Submitted to: Wheat Newsletter
Publication Type: Other
Publication Acceptance Date: 6/1/2003
Publication Date: 10/1/2003
Citation: Faris, J.D., Friesen, T.L., Xu, S.S. 2003. Items from North Dakota: The USDA-ARS Cereal Crops Research Unit. Wheat Newsletter. Vol. 215-218.

Interpretive Summary:

Technical Abstract: Progress in wheat and durum genetics and pathology research conducted at the USDA-ARS Cereal Crops Research Unit is reported.
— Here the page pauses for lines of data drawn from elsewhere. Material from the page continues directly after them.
-- ==== Sys2Proof/Machine/Cycle.lean ====
section
/-! DEFINITION. One instruction cycle from status Running (spec/40_instruction_cycle.md R104): fetch, decode, execute with
auto-advance, then the halt status. -/

namespace Sys2Proof.Machine

/-- The state the decoder and the handler see: the three bytes fetched, and `load` no longer admitted (R281). -/
def fetched (s : State) : State := fetch (s.setLoadOpen false)

/-- The cycle of R104. -/
def cycle (s : State) : Result :=
  let s1 := fetched s
  match decodeFetched s1.params s1.ir s1.opA s1.opB with
  | .error _ => raise .undefinedOpcode s1
  | .ok i => afterExecute (exec i s1)

/-- The word of `nbits` bits stored at the PC, so that the next cycle fetches it. -/
def placeWord (s : State) (nbits w : Nat) : State := storeBytes s.pc (tableBytes nbits w) s

end Sys2Proof.Machine
end

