-- ==== Sys2Proof/Laws/Frames.lean ====
section
/-! SUPPORT. What a run of pops and a run of stores leave in memory and in the registers: the seven register pops of IRET
(spec/45_call_interrupt.md R182) and the stores of a load (spec/70_reset_and_hazards.md R281). -/

namespace Sys2Proof.Machine

/-- `x[i] <- pop()` for a register other than SP. -/
theorem popReg_spec (i : Nat) (hi : i < 7) (u : State) :
    (popReg i u).reg 7 = u.reg 7 + 1#8 ∧ (popReg i u).reg i = u.byteAt (u.reg 7) ∧
    (∀ j < 7, j ≠ i → (popReg i u).reg j = u.reg j) ∧
    ∀ a, (popReg i u).byteAt a = if u.reg 7 = a then 0x00#8 else u.byteAt a := by
  unfold popReg
  refine ⟨?_, ?_, ?_, ?_⟩
  · simp [reg_setReg]; omega
  · simp
  · intro j hj hne; simp only [reg_setReg, pop_reg]; rw [if_neg (by omega), if_neg (by omega)]
  · intro a; simp [pop_byteAt]

/-- Clearing the cell at offset `k` after the cells at offsets below `k`. -/
theorem clear_next (x a v : Byte) (k : Nat) (hk : k < 255) :
    (if x + BitVec.ofNat 8 k = a then 0x00#8 else if (a - x).toNat < k then 0x00#8 else v) =
      if (a - x).toNat < k + 1 then 0x00#8 else v := by
  have e : (x + BitVec.ofNat 8 k = a) ↔ (a - x).toNat = k := by
    constructor
    · rintro rfl; rw [BitVec.add_comm, BitVec.add_sub_cancel]; simp; omega
    · rintro rfl; rw [BitVec.ofNat_toNat, BitVec.setWidth_eq, BitVec.add_comm]; exact BitVec.sub_add_cancel a x
  by_cases h : (a - x).toNat = k
  · rw [if_pos (e.2 h), if_pos (by omega)]
  · rw [if_neg (fun h' => h (e.1 h'))]
    by_cases h2 : (a - x).toNat < k
    · rw [if_pos h2, if_pos (by omega)]
    · rw [if_neg h2, if_neg (by omega)]

theorem toNat_offset (x : Byte) (k : Nat) (hk : k < 256) : (x + BitVec.ofNat 8 k - x).toNat = k := by
  rw [BitVec.add_comm, BitVec.add_sub_cancel]; simp; omega

/-- One register pop in a row of pops that began at SP = `x` in the state `s`, after `k` of them. -/
theorem popReg_after (x : Byte) (s u : State) (k i : Nat) (hk : k < 255) (hi : i < 7)
    (h7 : u.reg 7 = x + BitVec.ofNat 8 k) (hb : ∀ a, u.byteAt a = if (a - x).toNat < k then 0x00#8 else s.byteAt a) :
    (popReg i u).reg 7 = x + BitVec.ofNat 8 (k + 1) ∧
    (∀ a, (popReg i u).byteAt a = if (a - x).toNat < k + 1 then 0x00#8 else s.byteAt a) ∧
    (popReg i u).reg i = s.byteAt (x + BitVec.ofNat 8 k) ∧ (∀ j < 7, j ≠ i → (popReg i u).reg j = u.reg j) := by
  obtain ⟨a, b, c, d⟩ := popReg_spec i hi u
  refine ⟨?_, ?_, ?_, c⟩
  · rw [a, h7, BitVec.add_assoc]; congr 1; simp [BitVec.ofNat_add]
  · intro y; rw [d, h7, hb, clear_next x y _ k hk]
  · rw [b, h7, hb, toNat_offset x k (by omega), if_neg (by omega)]

/-- The seven register pops of IRET: SP, memory, and the seven registers from the frame. -/
theorem popRegs_spec (s : State) :
    (popRegs s).reg 7 = s.reg 7 + 7#8 ∧
    (∀ a, (popRegs s).byteAt a = if (a - s.reg 7).toNat < 7 then 0x00#8 else s.byteAt a) ∧
    ∀ j < 7, (popRegs s).reg j = s.byteAt (s.reg 7 + BitVec.ofNat 8 (6 - j)) := by
  obtain ⟨a6, d6, b6, c6⟩ := popReg_after (s.reg 7) s s 0 6 (by decide) (by decide) (by simp) (by simp)
  obtain ⟨a5, d5, b5, c5⟩ := popReg_after (s.reg 7) s _ 1 5 (by decide) (by decide) a6 d6
  obtain ⟨a4, d4, b4, c4⟩ := popReg_after (s.reg 7) s _ 2 4 (by decide) (by decide) a5 d5
  obtain ⟨a3, d3, b3, c3⟩ := popReg_after (s.reg 7) s _ 3 3 (by decide) (by decide) a4 d4
  obtain ⟨a2, d2, b2, c2⟩ := popReg_after (s.reg 7) s _ 4 2 (by decide) (by decide) a3 d3
  obtain ⟨a1, d1, b1, c1⟩ := popReg_after (s.reg 7) s _ 5 1 (by decide) (by decide) a2 d2
  obtain ⟨a0, d0, b0, c0⟩ := popReg_after (s.reg 7) s _ 6 0 (by decide) (by decide) a1 d1
  refine ⟨a0, d0, fun j hj => ?_⟩
  unfold popRegs
  interval_cases j
  · exact b0
  · rw [c0 1 (by decide) (by decide)]; exact b1
  · rw [c0 2 (by decide) (by decide), c1 2 (by decide) (by decide)]; exact b2
  · rw [c0 3 (by decide) (by decide), c1 3 (by decide) (by decide), c2 3 (by decide) (by decide)]; exact b3
  · rw [c0 4 (by decide) (by decide), c1 4 (by decide) (by decide), c2 4 (by decide) (by decide),
      c3 4 (by decide) (by decide)]; exact b4
  · rw [c0 5 (by decide) (by decide), c1 5 (by decide) (by decide), c2 5 (by decide) (by decide),
      c3 5 (by decide) (by decide), c4 5 (by decide) (by decide)]; exact b5
  · rw [c0 6 (by decide) (by decide), c1 6 (by decide) (by decide), c2 6 (by decide) (by decide),
      c3 6 (by decide) (by decide), c4 6 (by decide) (by decide), c5 6 (by decide) (by decide)]; exact b6

/-- The seven register pops and the pop of FL: SP, FL, memory and the registers. -/
theorem popFl_popRegs_spec (s : State) :
    (popFl (popRegs s)).reg 7 = s.reg 7 + 8#8 ∧ (popFl (popRegs s)).fl = s.byteAt (s.reg 7 + 7#8) ∧
    (∀ a, (popFl (popRegs s)).byteAt a = if (a - s.reg 7).toNat < 8 then 0x00#8 else s.byteAt a) ∧
    ∀ j < 7, (popFl (popRegs s)).reg j = s.byteAt (s.reg 7 + BitVec.ofNat 8 (6 - j)) := by
  obtain ⟨h7, hb, hr⟩ := popRegs_spec s
  generalize popRegs s = u at h7 hb hr ⊢
  have hreg : ∀ j, (popFl u).reg j = (pop u).2.reg j := fun _ => rfl
  have hbyte : ∀ a, (popFl u).byteAt a = (pop u).2.byteAt a := fun _ => rfl
  refine ⟨?_, ?_, ?_, ?_⟩
  · rw [hreg, pop_reg, h7]; simp [BitVec.add_assoc]
  · rw [popFl_fl, h7, hb, toNat_offset _ 7 (by decide)]; rfl
  · intro a; rw [hbyte, pop_byteAt, h7, hb]; exact clear_next _ _ _ 7 (by decide)
  · intro j hj; rw [hreg, pop_reg, if_neg (by omega), hr j hj]

/-- Memory after storing at most 256 bytes from `a0` upward. -/
theorem byteAt_storeBytes (bs : List Byte) (s : State) (a0 a : Byte) (h : bs.length ≤ 256) :
    (storeBytes a0 bs s).byteAt a = (bs[(a - a0).toNat]?).getD (s.byteAt a) := by
  induction bs generalizing s a0 with
  | nil => rfl
  | cons b rest ih =>
    simp only [List.length_cons] at h
    simp only [storeBytes]
    rw [ih _ _ (by omega), byteAt_setByte]
    by_cases ha : a0 = a
    · subst ha
      have h1 : (a0 - (a0 + 1#8)).toNat = 255 := by bv_omega
      have h2 : (a0 - a0).toNat = 0 := by simp
      rw [h1, h2, List.getElem?_eq_none (by omega)]
      simp
    · have h1 : (a - a0).toNat = (a - (a0 + 1#8)).toNat + 1 := by bv_omega
      rw [h1]; simp [ha]

end Sys2Proof.Machine
end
A summary of the various projects reported on is as follows: 1) Novel genetic techniques were used to target markers to genomic region containing the free-threshing gene Q. A BAC contig spanning the Q gene has been constructed and a candidate gene identified. 2) Tsn1 is a gene that confers sensitivity to a toxin produced by the tan spot fungus. Several markers tightly linked to Tsn1 have been identified using genomic targeting methods and will serve as a basis for initiating a chromosome walk to clone the gene. 3) Segregation distortion loci on chromosome 5B were analyzed and found to be active only in male meiosis. 4) A durum/Aegilops speltoides chromosome translocation that confers resistance to stem rust was analyzed by molecular methods and found to involve durum chromosome 2B. 5) Forty synthetic hexaploid wheats derived from Langdon durum and various sources of Ae. tauschii were evaluated for reaction to Stagonospora nodorum and tan spot. This study indicated that some Ae. tauschii accessions contributed resistance to S. Nodorum and tan spot. 6) Over 100 synthetic hexaploid wheats developed by CIMMYT were evaluted for reaction to tan spot and the Ptr ToxA necrosis toxin. Lines possessing resistance to tan spot were identified and may be useful for incorporation of novel resistance into elite lines. 7) Two chlorina mutants were backcrossed into hexaploid and tetraploid genetic stocks to study dosage effects of the mutant alleles. The results of this study suggest the possible presence of modifying genes that differ in tetraploids versus hexaploids.